Recognize and celebrate the fact that the most important and enjoyable part of the annual meeting is the stuff that occurs OUTSIDE of the sessions.

Public Speaking

  • After you've heard your fourth or fifth poorly presented paper on poorly thought-out research, remind yourself that the speaker teaches for a living and wonder how someone who talks in front of groups 4 to 8 times a week can fail to have ever gotten good at it.

Amenities and Planning

  • Upon checking in, locate the health club or fitness center in your hotel and see what their hours are. Then look around to see if they have a decent breakfast buffet in one of the restaurants. Next, scan through the index of the program to see if there is anyone you absolutely don't want to miss a talk by. Draw a little time chart and note where these talks are and when. If you're not doing anything else, you can try to catch them. After this, make a list of all the people you want to say hello to, have a meal with or meet. This roster is your main task list for the meeting.

Anonymity

  • Remember that everyone else is feeling like they don't know anyone too.

Good Network Theory

  • Always remember the first law of socializing: act like a host. This means taking the initiative and introducing yourself to others. It means keeping in mind the people you know and have met so that when you meet someone new, even if your interests are a million miles apart, you can always say "Have you met so and so? You should. I'll introduce you when I see you together." And then, when you do, they'll possibly be grateful for the intro, but definitely remember the service. All of this is based loosely on good network theory: weak ties are all -- be one whenever you can.

Introduction

  • If you have the opportunity to introduce someone big and someone small, do it by asking the big person if they've met the small one, not vice versa. It's a wonderfully pleasant way to go against the standard status inequalities.

Social Generosity

  • Be as socially generous as possible. It almost never "costs" anything to invite someone along, bring them into a conversation,introduce them to a colleague, connect them to someone of common interests, etc. and these things (a) are always remembered, and (b) go around and come around.

Books

  • Buy some books.

Talks

  • If you're giving a talk, just tell us what you did, why you thought it was interesting and what we should remember about what you found out or showed. The point of the talk is to help me decide whether I might want to read your work or not.

Presenting

  • If you are giving a talk, do not read your paper. Do not fight with the organizer over time. Do not be convinced that the audience will be enthralled if only you can get this one last point in. Do not edit out whole sections on the fly as you notice time running out.

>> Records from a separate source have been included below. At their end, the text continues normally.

-- ==== Sys2Proof/Word.lean ====
section
/-! DEFINITION. The word types of the Mbadin and their plainest arithmetic (01 R9, R12; 03 R5). -/

namespace Sys2Proof

/-- A memory byte. -/
abbrev Byte := BitVec 8

/-- A vector, scalar or special register (R9). -/
abbrev Word := BitVec 32

/-- A 64-bit value: a register pair under R12, a literal, a pointer. -/
abbrev DWord := BitVec 64

/-- A pointer (R17): [63:44] segment number, [43:0] offset. -/
abbrev Ptr := BitVec 64

/-- The high word of a 64-bit value: what the even register of a pair holds (R12). -/
def hiWord (d : DWord) : Word := d.extractLsb' 32 32

/-- The low word of a 64-bit value: what the odd register of a pair holds (R12). -/
def loWord (d : DWord) : Word := d.extractLsb' 0 32

/-- A 64-bit value from its high and its low word (R12). -/
def ofWords (hi lo : Word) : DWord := hi ++ lo

/-- `Seg(ptr)`: ptr[63:44] (R6, R17). -/
def segOf (p : Ptr) : Nat := (p >>> 44).toNat

/-- `Off(ptr)`: ptr[43:0] (R6, R17). -/
def offOf (p : Ptr) : Nat := p.toNat % 2 ^ 44

/-- The pointer Seg : (off mod 2^44), the carry out of bit 43 discarded (R17). -/
def mkPtr (seg off : Nat) : Ptr := BitVec.ofNat 64 (seg % 2 ^ 20 * 2 ^ 44 + off % 2 ^ 44)

end Sys2Proof
end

If you find yourself falling in love with your own prose, exercise caution.
  • All of these things will serve only to make you look inept, unprofessional, immature and uninteresting.

Book Buying

  • Don't join your nutso colleagues in the mad rush to grab books at a discount as the book exhibits close. The behavior of some folks at this moment is truly embarrassing -- best not to join them.

Kindness

  • Remember, you are going to spend a few days with 3 or 4 thousand people who are, perhaps, better at analyzing the social world than participating in it.
  • Be kind. We're all in this together.